Как мыслить абсолютное зло? Где искать точки разграничения зла и не-зла? Как зло теряет свои ориентиры? Эти вопросы часто появляются после прочтения книги Валерия Подороги «Время после. Освенцим и ГУЛАГ: мыслить абсолютное зло». Идеологическое столкновение двух лагерей зла на страницах этой работы плавно поводят к мысли о крушения и обреченности человеческой натуры. Трансформация человеческого под гнётом неосознаваемого кризиса цивилизации становится пределом схватывания последнего мгновения человеческого.
Философ Подорога пытается связать несвязываемые узлы для обнаружения корневых разломов человеческой субъективности. Вопрос о палаче как о фигуре бюрократической командной силы сталкивается с понимание жертвы как «отработки» образа врага. Жертва, лишенная личностного потенциала, становится врагом-другим для палача. Рефлекторная работа организма, психологическое состояние, телесные манипуляции – всё встроено в логику утверждения и обличения зла. Но почему зло абсолютно? Точнее почему Подорога полагает, что пределы Освенцима и ГУЛАГа выступают манифестацией зла? Это связано с тем, что философ обнаружил границу невыразимого и невысказываемого зла. это зло постулирует себя как норма функционирования; зло, которое будет создавать посткатастрофизм; это то зло, которое лишилось уровне саморефлексии, заманив его идеалом идеолого-тиранического превосходства.

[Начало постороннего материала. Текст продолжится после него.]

/-- PORT_MODE_DONE (12 R242): every awaited link has trained, or 100 ms have passed. `port.detected` says on which sub-links receiver
detection finds a device. -/
def execPortModeDone (port : DetectedPort) (s : State) : Host.Outcome State Fault Refusal :=
  .next <|
    let mine := fun w : Wait => match w with | .portMode q _ => q = port.port | _ => false
    let d := downPort s port.port
    let due := (s.host.deferred.find? fun d => mine d.wait).any fun d =>
      match d.wait with | .portMode _ t => decide (t ≤ now s) | _ => false
    let up := awaitedUp d port.detected
    if !firmware s || (!up && !due) then s
    else finish mine (fun _ s =>
      (s, { status := if up then .ok else .timeout, detail := 0, payload := trainedReply (downPort s port.port) })) s

/-! Status. -/

/-- An entry of PORT_STATUS (12 R243). -/
def portEntry (s : State) (n : Nat) : List Byte :=
  match unit 4 n with
  | none => padTo 32 []
  | some p =>
    let d := downPort s p
    let (w, r) := d.effective
    let each := fun (f : Fin 4 → Nat) (width : Nat) =>
      ((List.finRange 4).map fun n => (if vget d.linkUp n then f n else 0) * 2 ^ (width * n.val)).sum
    let up := ((List.finRange 4).map fun n => atBit n.val (vget d.linkUp n)).sum
    word (d.mode.val + up * 2 ^ 3 + (if w = 0 then 0 else r) * 2 ^ 7 + w * 2 ^ 10 + atBit 15 (d.unsupported.toList.any id) +
      each (vget d.subRate) 3 * 2 ^ 16) ++
    word d.flags.now.toNat ++ word (windowOf d / 2 ^ 20) ++ word (d.reqPeak.toNat + d.latMax.toNat * 2 ^ 16) ++
    word d.errors.toNat ++ word d.linkDowns.toNat ++ toLe 8 (d.flags.occWord 0 5 + each (vget d.subWidth) 5 * 2 ^ 40)

/-- Clears the flags that a mask names, and the counters of a port (12 R243). -/
def portClear (n mask : Nat) (s : State) : State :=
  match unit 4 n with
  | some p => s.modDown p fun d =>
      { d with flags := d.flags.statusClear mask, reqPeak := 0, latMax := 0, errors := 0, linkDowns := 0 }
  | none => s

/-- PORT_STATUS (12 R243). -/
def execPortStatus (s : State) : Host.Outcome State Fault Refusal :=
  .next <| serve (statusSpec 0xE02 9) (statusBody 4 32 (fun _ => []) portEntry portClear) s

/-! Near memory. -/

/-- The allocations of a bank that is not EMPTY; those of a LOADED one stand in its image (20 R394, R395). -/
def bankAllocs (s : State) (b : Fin 2) : List AllocE :=
  match (s.bank b).state with
  | .empty => []
  | .loaded =>
    (match sectionIn (parseDir s b) 0x12 with
     | some d => (List.range (min d.entries 1024)).map fun i => parseAlloc (imageLe s b (d.offset + i * d.entryBytes) d.entryBytes)
     | none => [])
  | _ => (planIn s b).allocs

/-- A masked segment holds part of a bank that is not EMPTY, or one of its allocations (12 R242, R251). -/
def segmentUsed (s : State) (mask : Nat) : Bool :=
  let seg := nearSize s / 8
  (List.finRange 2).any fun b => (bankAllocs s b).any fun a =>
    (List.range 8).any fun n => bit n mask && decide (a.base < (n + 1) * seg ∧ n * seg < a.base + a.bytes)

Книга показывает, как и каким образом человеческий субъект распадается и разлагается под воздействием щелочи неконтролируемого зла. Не-контроль возможен, когда зло отменило контроль для себя. Расщепление субъекта, выворачивание его сущности отражает специфику присвоения и уничтожения; зло встроено в мир, но абсолютное зло пытается мир встроить в себя. Проблемой становится не выживания, а жизнь после Освенцима и ГУЛАГа. Выжить – это преодоление физиологическое; жизнь после выживания – экзистенциальная борьба с лагерным прошлым, которое преследует постоянно и напоминает о себе. Время после означает осмысление культурного пространства, поиск оптимального способа свидетельствования о катастрофе. Таким свидетельством становится литература на примере Варлама Шаламова: «Не проза документа, а проза, выстраданная как документ» (Шаламов В. Собрание сочинений. Том 1. С. 380). Подорога считает, что литература факта способна показать чистоту переживания и проживания катастрофы».